* _ENTRIES SHOWN_
───
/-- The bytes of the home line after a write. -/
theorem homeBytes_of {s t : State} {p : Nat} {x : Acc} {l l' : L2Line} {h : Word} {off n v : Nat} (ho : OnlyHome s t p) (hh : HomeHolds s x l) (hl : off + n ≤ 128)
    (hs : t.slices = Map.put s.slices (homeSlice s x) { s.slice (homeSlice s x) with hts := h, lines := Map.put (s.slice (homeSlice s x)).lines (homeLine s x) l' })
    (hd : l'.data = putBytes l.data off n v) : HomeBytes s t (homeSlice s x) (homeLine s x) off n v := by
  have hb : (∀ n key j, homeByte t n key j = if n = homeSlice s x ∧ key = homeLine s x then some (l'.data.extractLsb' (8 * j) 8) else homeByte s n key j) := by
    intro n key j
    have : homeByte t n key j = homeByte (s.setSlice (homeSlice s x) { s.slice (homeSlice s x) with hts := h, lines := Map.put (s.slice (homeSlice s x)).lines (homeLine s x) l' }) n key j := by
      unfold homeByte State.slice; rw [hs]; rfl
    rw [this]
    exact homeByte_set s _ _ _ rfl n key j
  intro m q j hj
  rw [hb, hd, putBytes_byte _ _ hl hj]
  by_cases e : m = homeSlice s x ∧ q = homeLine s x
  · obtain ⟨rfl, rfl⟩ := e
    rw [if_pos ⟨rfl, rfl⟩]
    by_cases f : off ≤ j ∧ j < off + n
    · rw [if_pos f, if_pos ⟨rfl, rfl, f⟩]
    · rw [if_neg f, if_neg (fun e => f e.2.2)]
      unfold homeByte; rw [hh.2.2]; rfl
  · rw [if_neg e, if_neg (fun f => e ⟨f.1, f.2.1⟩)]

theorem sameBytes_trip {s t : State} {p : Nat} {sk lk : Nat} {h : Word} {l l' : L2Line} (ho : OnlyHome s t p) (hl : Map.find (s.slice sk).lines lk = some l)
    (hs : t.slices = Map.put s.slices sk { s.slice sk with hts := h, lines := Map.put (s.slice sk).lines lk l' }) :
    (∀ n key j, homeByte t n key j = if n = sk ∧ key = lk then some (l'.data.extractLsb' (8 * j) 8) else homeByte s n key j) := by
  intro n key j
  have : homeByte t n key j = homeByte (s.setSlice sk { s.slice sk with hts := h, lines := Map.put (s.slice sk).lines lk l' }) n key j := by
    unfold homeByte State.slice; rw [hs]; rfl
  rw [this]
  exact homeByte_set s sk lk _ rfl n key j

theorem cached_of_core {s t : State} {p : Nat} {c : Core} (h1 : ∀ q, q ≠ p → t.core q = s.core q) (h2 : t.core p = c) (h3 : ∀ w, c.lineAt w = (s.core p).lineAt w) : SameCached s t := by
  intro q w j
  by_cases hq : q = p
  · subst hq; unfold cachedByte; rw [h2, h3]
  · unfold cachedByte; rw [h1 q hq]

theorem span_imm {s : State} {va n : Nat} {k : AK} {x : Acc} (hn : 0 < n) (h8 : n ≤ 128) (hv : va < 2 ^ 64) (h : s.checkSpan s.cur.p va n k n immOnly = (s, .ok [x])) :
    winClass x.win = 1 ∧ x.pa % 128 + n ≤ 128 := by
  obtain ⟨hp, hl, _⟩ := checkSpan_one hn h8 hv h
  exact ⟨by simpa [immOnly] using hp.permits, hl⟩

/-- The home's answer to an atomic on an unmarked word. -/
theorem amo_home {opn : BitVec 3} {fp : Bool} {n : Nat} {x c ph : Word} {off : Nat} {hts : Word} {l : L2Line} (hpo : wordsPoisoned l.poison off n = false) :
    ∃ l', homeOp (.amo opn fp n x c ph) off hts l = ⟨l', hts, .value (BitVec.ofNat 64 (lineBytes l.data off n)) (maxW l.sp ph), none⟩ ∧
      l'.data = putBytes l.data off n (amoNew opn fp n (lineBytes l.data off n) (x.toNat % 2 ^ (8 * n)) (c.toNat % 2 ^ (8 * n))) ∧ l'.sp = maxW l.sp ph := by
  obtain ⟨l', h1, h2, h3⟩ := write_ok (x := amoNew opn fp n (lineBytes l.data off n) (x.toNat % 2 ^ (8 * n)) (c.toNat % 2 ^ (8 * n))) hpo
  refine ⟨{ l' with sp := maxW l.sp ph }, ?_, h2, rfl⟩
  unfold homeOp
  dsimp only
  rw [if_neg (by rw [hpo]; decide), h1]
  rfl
───
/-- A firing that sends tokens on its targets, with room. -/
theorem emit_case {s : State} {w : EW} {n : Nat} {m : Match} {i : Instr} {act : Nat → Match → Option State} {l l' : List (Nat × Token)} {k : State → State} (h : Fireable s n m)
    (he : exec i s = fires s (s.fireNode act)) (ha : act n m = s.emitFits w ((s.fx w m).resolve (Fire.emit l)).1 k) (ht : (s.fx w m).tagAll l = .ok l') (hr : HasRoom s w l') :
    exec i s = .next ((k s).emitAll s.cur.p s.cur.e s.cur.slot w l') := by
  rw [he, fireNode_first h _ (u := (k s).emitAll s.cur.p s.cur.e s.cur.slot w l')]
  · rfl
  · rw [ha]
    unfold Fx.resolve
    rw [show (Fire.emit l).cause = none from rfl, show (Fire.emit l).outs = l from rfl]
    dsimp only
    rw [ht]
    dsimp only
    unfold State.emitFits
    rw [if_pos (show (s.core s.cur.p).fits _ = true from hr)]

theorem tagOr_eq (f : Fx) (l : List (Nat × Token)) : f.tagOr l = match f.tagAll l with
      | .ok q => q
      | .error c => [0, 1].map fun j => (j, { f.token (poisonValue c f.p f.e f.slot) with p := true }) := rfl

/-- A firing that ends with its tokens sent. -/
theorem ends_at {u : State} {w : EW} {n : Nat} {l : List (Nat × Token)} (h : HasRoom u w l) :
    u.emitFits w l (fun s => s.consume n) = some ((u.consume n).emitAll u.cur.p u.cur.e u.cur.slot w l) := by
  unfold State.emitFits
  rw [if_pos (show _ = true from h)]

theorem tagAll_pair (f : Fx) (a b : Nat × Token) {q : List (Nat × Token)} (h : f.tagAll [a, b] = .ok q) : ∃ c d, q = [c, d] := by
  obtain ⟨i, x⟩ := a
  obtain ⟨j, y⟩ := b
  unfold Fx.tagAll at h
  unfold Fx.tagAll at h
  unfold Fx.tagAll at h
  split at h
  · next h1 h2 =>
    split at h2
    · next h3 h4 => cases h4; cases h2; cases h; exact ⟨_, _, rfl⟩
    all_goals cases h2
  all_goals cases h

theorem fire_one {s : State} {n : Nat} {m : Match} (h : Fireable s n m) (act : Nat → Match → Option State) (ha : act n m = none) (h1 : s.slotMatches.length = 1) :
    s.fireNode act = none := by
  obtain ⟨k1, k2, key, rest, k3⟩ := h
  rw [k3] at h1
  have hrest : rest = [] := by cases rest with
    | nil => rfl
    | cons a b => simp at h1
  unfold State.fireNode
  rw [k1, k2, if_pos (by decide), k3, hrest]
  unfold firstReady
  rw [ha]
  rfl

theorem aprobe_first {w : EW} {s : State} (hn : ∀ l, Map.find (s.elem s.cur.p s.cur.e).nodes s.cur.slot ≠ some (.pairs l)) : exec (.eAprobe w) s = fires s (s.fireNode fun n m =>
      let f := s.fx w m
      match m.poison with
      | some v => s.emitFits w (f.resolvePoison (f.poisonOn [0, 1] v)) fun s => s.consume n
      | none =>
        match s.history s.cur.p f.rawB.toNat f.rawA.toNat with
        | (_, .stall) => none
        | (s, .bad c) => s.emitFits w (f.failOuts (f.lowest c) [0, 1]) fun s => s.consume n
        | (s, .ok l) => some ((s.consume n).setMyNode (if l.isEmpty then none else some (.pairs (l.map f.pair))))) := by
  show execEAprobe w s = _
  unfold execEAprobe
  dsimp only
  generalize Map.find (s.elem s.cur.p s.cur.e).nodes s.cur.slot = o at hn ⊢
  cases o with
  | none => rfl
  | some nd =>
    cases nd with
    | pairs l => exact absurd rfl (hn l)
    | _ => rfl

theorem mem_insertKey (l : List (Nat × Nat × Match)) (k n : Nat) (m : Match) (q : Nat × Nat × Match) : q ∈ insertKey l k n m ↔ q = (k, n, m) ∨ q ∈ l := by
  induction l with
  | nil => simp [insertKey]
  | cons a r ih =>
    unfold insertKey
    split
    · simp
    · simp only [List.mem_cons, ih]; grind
───
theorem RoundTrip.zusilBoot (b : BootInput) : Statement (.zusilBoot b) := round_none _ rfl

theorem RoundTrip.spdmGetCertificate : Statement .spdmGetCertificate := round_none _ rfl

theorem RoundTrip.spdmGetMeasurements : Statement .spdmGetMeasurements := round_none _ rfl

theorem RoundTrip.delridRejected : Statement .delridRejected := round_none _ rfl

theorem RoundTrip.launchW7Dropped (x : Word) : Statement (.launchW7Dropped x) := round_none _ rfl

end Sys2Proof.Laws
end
───
* _PROBLEM DESCRIPTION_
Find the line with "cases nd with" in the material above. Reproduce it and each line after it up to and including the line with "[List.mem_cons, ih]; grind".

* _ANSWER SPACE_
    cases nd with
    | pairs l => exact absurd rfl (hn l)
    | _ => rfl

theorem mem_insertKey (l : List (Nat × Nat × Match)) (k n : Nat) (m : Match) (q : Nat × Nat × Match) : q ∈ insertKey l k n m ↔ q = (k, n, m) ∨ q ∈ l := by
  induction l with
  | nil => simp [insertKey]
  | cons a r ih =>
    unfold insertKey
    split
    · simp
    · simp only [List.mem_cons, ih]; grind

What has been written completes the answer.